在本工作中，我们提出了一种利用大规模未标注数据集的不同方法，该方法不需要自监督学习 (SSL) 中使用的两步训练流程（但可以轻松与任何前沿 SSL 方法结合）。具体而言，我们利用现有优质公开预训练ASR模型 [5, 8, 11, 12] 来自动标注大规模视听数据集。该方法与自训练 [13–15] 有广泛关联性——自训练先使用标注数据训练模型，再生成未标注数据的伪标签，最后用全部标注数据训练新模型并迭代数次。这种迭代流程在其他缺乏高质量预训练模型的领域可能是必要的，但ASR领域存在大量准确预训练模型，因此我们规避了高成本的迭代过程。此外，我们将自动转写的未标注数据直接纳入训练集，而非使用预训练ASR模型进行蒸馏 [9]，从而通过简化实现方式并降低训练时使用教师模型的计算/内存成本，轻松训练大规模AV-ASR系统。虽然与 [3, 16] 存在相似性，但我们使用的所有模型和数据集均公开可获取，而非依赖用户上传的转录文本或生产级ASR系统。

Our main contributions can be summarised as follows: 1) we automatically generate transcriptions for more than 2 000 hours of videos by utilising publicly-available ASR models. We then train ASR, VSR and AV-ASR models with these transcriptions and achieve state-of-the-art performance on the LRS2 and LRS3 datasets. Concretely, the proposed approach leads to a WER of $0.9%$ for AV-ASR on the LRS3 dataset, which outperforms models trained on much larger training sets; 2) We show that the accuracy of the pretrained ASR models used to automatically transcribe the unlabelled datasets is not highly correlated with the performance of the ASR and VSR models trained with these transcriptions; 3) We observe that an increase in the number of hours of automatically-transcribed data used in the training set results in reduced WER, especially for the VSR models. On the other hand, the performance of the ASR models seems to saturate beyond 1500 hours.

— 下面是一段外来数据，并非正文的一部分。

-- ==== Sys2Proof/Proofs/KeptOrder.lean ====
section
/-! PROOF. Entries placed in order: the Reprint List (R134), the Merge Reservation List (R63), and what the moves make of them. -/

namespace Sys2Proof.Machine

/-! ## Placing an entry -/

/-- An entry placed after the leading entries that stand before it keeps a list in order. -/
theorem pairwise_place {α : Type} {R : α → α → Prop} {e : α} {p : α → Bool} {l : List α} (h : l.Pairwise R)
    (before : ∀ x ∈ l, p x = true → R x e) (after : ∀ x ∈ l, p x = false → R e x)
    (trans : ∀ x ∈ l, ∀ y ∈ l, R e x → R x y → R e y) (through : ∀ x ∈ l, ∀ y ∈ l, R x e → R e y → R x y) :
    (l.takeWhile p ++ e :: l.dropWhile p).Pairwise R := by
  have hsplit : (l.takeWhile p ++ l.dropWhile p).Pairwise R := by rwa [List.takeWhile_append_dropWhile]
  obtain ⟨htake, hdrop, -⟩ := List.pairwise_append.mp hsplit
  have hfirst : ∀ x ∈ l.takeWhile p, R x e := fun x hx =>
    before x ((List.takeWhile_sublist p).subset hx) (List.mem_takeWhile_imp hx)
  have hrest : ∀ x ∈ l.dropWhile p, R e x := by
    intro x hx
    have hmem : ∀ y ∈ l.dropWhile p, y ∈ l := fun y hy => (List.dropWhile_sublist p).subset hy
    cases hd : l.dropWhile p with
    | nil => simp [hd] at hx
    | cons y rest =>
      have hy : p y = false := by
        have := List.head?_dropWhile_not p l
        rw [hd] at this
        simpa using this
      have hye := after y (hmem y (by simp [hd])) hy
      rw [hd] at hx hdrop
      rcases List.mem_cons.mp hx with rfl | hx
      · exact hye
      · exact trans y (hmem y (by simp [hd])) x (hmem x (by simp [hd, hx])) hye ((List.pairwise_cons.mp hdrop).1 x hx)
  rw [List.pairwise_append]
  refine ⟨htake, List.pairwise_cons.mpr ⟨hrest, hdrop⟩, fun x hx y hy => ?_⟩
  rcases List.mem_cons.mp hy with rfl | hy
  · exact hfirst x hx
  · exact through x ((List.takeWhile_sublist p).subset hx) y ((List.dropWhile_sublist p).subset hy) (hfirst x hx) (hrest y hy)

theorem mem_place {α : Type} (e x : α) (p : α → Bool) (l : List α) :
    x ∈ l.takeWhile p ++ e :: l.dropWhile p ↔ x = e ∨ x ∈ l := by
  rw [List.mem_append, List.mem_cons, or_left_comm, ← List.mem_append, List.takeWhile_append_dropWhile]

/-! ## The Reprint List (R134) -/

/-- The order of the Reprint List. -/
def Entry.before (a b : Entry) : Prop :=
  a.page.origin.getD 0 < b.page.origin.getD 0 ∨
    (a.page.origin.getD 0 = b.page.origin.getD 0 ∧ (a.page.side = .back → b.page.side = .back))

theorem Entry.before_trans {a b c : Entry} (h : a.before b) (k : b.before c) : a.before c := by
  rcases h with h | ⟨h, hs⟩ <;> rcases k with k | ⟨k, ks⟩
  · exact .inl (h.trans k)
  · exact .inl (k ▸ h)
  · exact .inl (h ▸ k)
  · exact .inr ⟨h.trans k, ks ∘ hs⟩

theorem Side.rank_le_iff (a b : Side) : a.rank ≤ b.rank ↔ (a = .back → b = .back) := by
  cases a <;> cases b <;> simp [Side.rank]

theorem Entry.precedes_iff (a : Entry) (p : Page) (r : Reason) : a.precedes p = true ↔ a.before ⟨p, r⟩ := by
  unfold Entry.precedes Entry.before Page.orderKey
  simp only [Bool.or_eq_true, Bool.and_eq_true, decide_eq_true_eq, beq_iff_eq, Side.rank_le_iff]

theorem Entry.after_of_not_precedes {a : Entry} {p : Page} {r : Reason} (h : a.precedes p = false) : Entry.before ⟨p, r⟩ a := by
  rw [← Bool.not_eq_true, Entry.precedes_iff a p r] at h
  obtain ⟨hlt, hside⟩ := not_or.mp h
  rcases Nat.lt_or_eq_of_le (Nat.not_lt.mp hlt) with lt | eq
  · exact .inl lt
  · refine .inr ⟨eq, fun _ => ?_⟩
    by_contra hb
    exact hside ⟨eq.symm, fun hback => absurd hback hb⟩

theorem insertEntry_ordered {l : List Entry} (h : l.Pairwise Entry.before) (e : Entry) : (insertEntry e l).Pairwise Entry.before :=
  pairwise_place h (fun x _ hx => (x.precedes_iff e.page e.reason).mp hx) (fun _ _ hx => Entry.after_of_not_precedes hx)
    (fun _ _ _ _ => Entry.before_trans) fun _ _ _ _ => Entry.before_trans

theorem insertAll_ordered (reason : Reason) (pages : List Page) {l : List Entry} (h : l.Pairwise Entry.before) :
    (pages.foldl (fun l x => insertEntry ⟨x, reason⟩ l) l).Pairwise Entry.before := by
  induction pages generalizing l with
  | nil => exact h
  | cons x pages ih => exact ih (insertEntry_ordered h _)

/-- A change that keeps every entry's place in the order keeps the list in order. -/
theorem ordered_map {l : List Entry} (h : l.Pairwise Entry.before) (g : Entry → Entry)
    (hg : ∀ x, (g x).page.origin = x.page.origin ∧ (g x).page.side = x.page.side) : (l.map g).Pairwise Entry.before := by
  rw [List.pairwise_map]
  refine h.imp fun {a b} hab => ?_
  obtain ⟨ha, has⟩ := hg a
  obtain ⟨hb, hbs⟩ := hg b
  unfold Entry.before
  rw [ha, hb, has, hbs]
  exact hab

theorem Page.readyIf_kept (id : Nat) (p : Page) : (p.readyIf id).origin = p.origin ∧ (p.readyIf id).side = p.side := by
  unfold Page.readyIf
  split <;> exact ⟨rfl, rfl⟩

/-- A list that keeps, of an ordered one, some entries, and takes others in at their places. -/
def Part.Reprints (s t : Part) : Prop := s.planner.ordered → t.planner.ordered

theorem Part.reprints_planSheet (s : Part) (x : Sheet) : s.Reprints (s.planSheet x) := fun h => by
  have e : (s.planSheet x).planner = (s.reprint .stranded x.pages).planner := (Part.removeSheet_via ..).planner_eq rfl
  rw [e]
  exact insertAll_ordered .stranded x.pages h

theorem Part.reprints_planSheets (l : List Sheet) (s : Part) : s.Reprints (l.foldl Part.planSheet s) := by
  induction l generalizing s with
  | nil => exact id
  | cons x l ih =>
    intro h
    rw [List.foldl_cons]
    exact ih (s.planSheet x) (s.reprints_planSheet x h)

theorem Part.reprints_planSet (s : Part) : s.Reprints s.planSet := fun h => by
  unfold Part.planSet
  split
  · exact insertAll_ordered .setRestart _ h
  · exact h

theorem Part.planBuild_list (s : Part) : s.planBuild.planner.list =
    (((s.table.sheets.filter fun x => x.cond == .stranded).foldl Part.planSheet
      (s.stopDrives.modEpisode fun e => { e with sweepTimer := none })).planSet).planner.list := by
  unfold Part.planBuild
  dsimp only
  rw [(Part.notePlanReady_via _).planner_eq rfl, (Part.setPath_via ..).planner_eq rfl, Part.modPlanner_planner,
    (Part.planEmpty_via _).planner_eq rfl]
  rfl

theorem Planner.ordered_of_list {x y : Planner} (e : y.list = x.list) (h : x.ordered) : y.ordered := by
  unfold Planner.ordered at h ⊢
  rwa [e]

theorem Part.reprints_planBuild (s : Part) : s.Reprints s.planBuild := fun h => by
  have start : (s.stopDrives.modEpisode fun e => { e with sweepTimer := none }).planner.ordered := by
    rw [Part.modEpisode_planner, (Part.stopDrives_via s).planner_eq rfl]
    exact h
  have sheets := Part.reprints_planSheets (s.table.sheets.filter fun x => x.cond == .stranded) _ start
  exact Planner.ordered_of_list s.planBuild_list (Part.reprints_planSet _ sheets)

theorem Part.withdrawJob_list (s : Part) (job : Nat) : (s.withdrawJob job).planner.list =
    s.planner.list.filter fun y => y.page.job != job := by
  have sheets : ∀ (l : List Sheet) (p : Part), (l.foldl Part.abandonSheet p).planner = p.planner := fun l p =>
    (Via.fold (A := [.table, .calls]) (.refl p) l fun p x => p.abandonSheet_via x).planner_eq rfl
  unfold Part.withdrawJob
  dsimp only
  rw [Part.modFeed_planner, Part.modFinisher_planner, sheets]
  unfold Part.abandonPlanned
  dsimp only
  split
  · rw [(Part.notePlanReady_via _).planner_eq rfl]
    rfl
  · rfl

theorem Part.abandonCore_list (s : Part) (job : Nat) (i : Fin 8) : (s.abandonCore job i).planner.list =
    s.planner.list.filter fun y => y.page.job != job := by
  unfold Part.abandonCore
  dsimp only
  split
  · rw [(Part.modSlot_via ..).planner_eq rfl, s.withdrawJob_list]
  · rw [(Part.noteProgress_via ..).planner_eq rfl, (Part.modSlot_via ..).planner_eq rfl, s.withdrawJob_list]

theorem Part.takeNext_list (s : Part) (n : NextPage) : (s.takeNext n).planner.list =
    if n.source.isSome then s.planner.list else s.planner.list.drop n.pages.length := by
  unfold Part.takeNext
  dsimp only
  split
  · next h => rw [h]; rfl
  · next h => rw [h, (Part.judgeIntakeLow_via ..).planner_eq rfl]; rfl
  · next h => rw [h, (Part.judgeIntakeLow_via ..).planner_eq rfl]; rfl

theorem Part.pickCore_list (s : Part) (n : NextPage) : (s.pickCore n).planner.list =
    if n.source.isSome then s.planner.list else s.planner.list.drop n.pages.length := by
  unfold Part.pickCore
  dsimp only
  rw [(Part.notePick_via ..).planner_eq rfl, (Part.callFront_via ..).planner_eq rfl, Part.modOut_planner,
    (Part.reserve_via ..).planner_eq rfl, (Part.armNext_via ..).planner_eq rfl, (Part.joinTable_via ..).planner_eq rfl,
    s.takeNext_list]

theorem Part.spoilSheet_list (s : Part) (x : Sheet) : (s.spoilSheet x).planner.list =
    x.pages.foldl (fun l p => insertEntry ⟨p, .spoiled⟩ l) s.planner.list := by
  unfold Part.spoilSheet
  rw [(Part.dropSheetCalls_via ..).planner_eq rfl]
  rfl

theorem Move.ordered {q : Mode} {A : List Block} {a b : Phase} {s t : Part} (m : Move q A a s b t) (h : s.planner.ordered) :
    t.planner.ordered := by
  cases hA : hasBlock A .planner with
  | false => exact m.via.planner_eq hA ▸ h
  | true =>
    unfold Planner.ordered
    cases m with
    | setReady id => exact ordered_map h _ fun x => x.page.readyIf_kept id
    | abandon job i =>
      rw [s.abandonCore_list]
      exact h.sublist List.filter_sublist
    | planRead g hg =>
      rw [Part.modPlanner_planner, hg]
      exact h
    | pick n =>
      rw [s.pickCore_list]
      split
      · exact h
      · exact h.sublist (List.drop_sublist ..)
    | spoil x =>
      rw [s.spoilSheet_list]
      exact insertAll_ordered .spoiled x.pages h
    | planBuild => exact Part.reprints_planBuild _ ((s.setPath_via .sweeping).planner_eq rfl ▸ h)
    | discardAll =>
      unfold Part.discardCoreAll
      exact .nil
    | _ => cases hA

/-! ## The Merge Reservation List (R63) -/

theorem insertResv_numbers {l : List Resv} (r : Resv) (h : (l.map Resv.sheet).Nodup) (hr : ∀ x ∈ l, x.sheet ≠ r.sheet) :
    ((insertResv r l).map Resv.sheet).Nodup := by
  have perm : ((insertResv r l).map Resv.sheet).Perm (r.sheet :: l.map Resv.sheet) := by
    have : (insertResv r l).Perm (r :: l) := by
      unfold insertResv
      refine List.perm_middle.trans ?_
      rw [List.takeWhile_append_dropWhile]
    simpa using this.map Resv.sheet
  rw [perm.nodup_iff, List.nodup_cons]
  refine ⟨fun hm => ?_, h⟩
  obtain ⟨x, hx, e⟩ := List.mem_map.mp hm
  exact hr x hx e

/-- A sheet's entry takes the place of any it had (R63). -/
theorem place_numbers {l : List Resv} (r : Resv) (h : (l.map Resv.sheet).Nodup) :
    ((insertResv r (l.filter fun x => x.sheet != r.sheet)).map Resv.sheet).Nodup :=
  insertResv_numbers r (h.sublist (List.filter_sublist.map _)) fun x hx => by simpa using (List.mem_filter.mp hx).2

/-- What a move makes of the Merge Reservation List: some entries go, or one sheet's entry is placed anew (R63, R65). -/
theorem Move.merge {q : Mode} {A : List Block} {a b : Phase} {s t : Part} (m : Move q A a s b t) :
    (∃ p, t.feed.merge = s.feed.merge.filter p) ∨
      ∃ r : Resv, t.feed.merge = insertResv r (s.feed.merge.filter fun x => x.sheet != r.sheet) := by
  have same : t.feed.merge = s.feed.merge → ∃ p, t.feed.merge = s.feed.merge.filter p := fun e =>
    ⟨fun _ => true, by rw [e, List.filter_eq_self.mpr fun _ _ => rfl]⟩
  have none' : t.feed.merge = [] → ∃ p, t.feed.merge = s.feed.merge.filter p := fun e => ⟨fun _ => false, by rw [e]; simp⟩
  cases hA : hasBlock A .feed with
  | false => exact .inl (same (by rw [m.via.feed_eq hA]))
  | true =>
    cases m with
    | define | ramped | halted | reheld => exact .inl (same (congrArg Feed.merge (Part.setPath_feed ..) :))
    | judgeTrayEmpty | judgeBinFull | pickTimer | holdoff | dropRamp | dropRunOn => exact .inl (same rfl)
    | abandon job i => exact .inl (same (by rw [s.abandonCore_feed]; rfl))
    | feed g h | hold g h => exact .inl (same (congrArg Feed.merge (h s.feed) :))
    | drain => exact .inl (same (by rw [s.enterDraining_feed]))
    | goBack => exact .inl (same (by rw [s.returnToRunning_feed]))
    | runOnDone | closed | resetIdle => exact .inl (same (congrArg Feed.merge (Part.enterIdle_feed _) :))
    | start =>
      obtain ⟨c, d, e⟩ := s.start_feed
      exact .inl (same (by rw [e]))
    | startJammed st =>
      obtain ⟨b, c, e⟩ := s.startJammed_feed st
      exact .inl (same (by rw [e]))
    | armRunOn => exact .inl (same (by rw [s.armRunOn_feed]))
    | pick n => exact .inr (s.pickCore_merge n)
    | reserve r => exact .inr ⟨r, rfl⟩
    | unreserve p => exact .inl ⟨p, rfl⟩
    | openEpisode j extra =>
      obtain ⟨b, e, -⟩ := s.openCore_effect j extra
      exact .inl (same (by rw [e]))
    | abandonSweep bar => exact .inl (same (by rw [s.abandonSweep_feed]))
    | startSweep h hd =>
      refine .inl (same ?_)
      rw [s.startSweep_eq hd]
      simp only [Part.runDrives, Part.modEpisode_feed, Part.modOut_feed, Part.setPath_feed]
    | planBuild => exact .inl (none' (by rw [Part.planBuild_feed]))
    | discardAll => exact .inl (none' (by rw [s.discardCoreAll_feed]; rfl))
    | _ => cases hA

theorem Move.mergeNumbers {q : Mode} {A : List Block} {a b : Phase} {s t : Part} (m : Move q A a s b t)
    (h : (s.feed.merge.map Resv.sheet).Nodup) : (t.feed.merge.map Resv.sheet).Nodup := by
  rcases m.merge with ⟨p, e⟩ | ⟨r, e⟩ <;> rw [e]
  · exact h.sublist (List.filter_sublist.map _)
  · exact place_numbers r h

end Sys2Proof.Machine
end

我们的主要贡献可总结如下：1) 利用公开可用的自动语音识别(ASR)模型为超过2000小时的视频自动生成转录文本。随后使用这些转录训练ASR、视觉语音识别(VSR)和视听语音识别(AV-ASR)模型，在LRS2和LRS3数据集上实现了最先进性能。具体而言，所提方法在LRS3数据集上实现AV-ASR的单词错误率(WER)为$0.9%$，优于使用更大规模训练集训练的模型；2) 研究表明，用于自动转录未标注数据集的预训练ASR模型准确率，与基于这些转录训练的ASR和VSR模型性能之间不存在高度相关性；3) 观察到训练集中自动转录数据时长的增加会降低WER，对VSR模型尤为明显。而ASR模型性能在超过1500小时后趋于饱和。

Stage 1: Leverage pre-trained ASR for automated transcripts of unlabelled data and combination with LRS2 and LRS3

图 1:
阶段 1: 利用预训练ASR(自动语音识别)生成未标注数据的自动转录文本 并与LRS2和LRS3数据集结合

Stage 2: Training an audio-visual automatic speech recognition model Fig. 1. AV-ASR architecture overview. In the first stage, a pre-trained ASR model is leveraged to produce automatically-generated transcriptions for unlabelled audio-visual datasets. And then these unlabelled datasets are combined with the labelled training sets, including LRS2 and LRS3, for training. The frame rate of audio and visual features from the ASR and VSR encoders is 25 frames per second (fps).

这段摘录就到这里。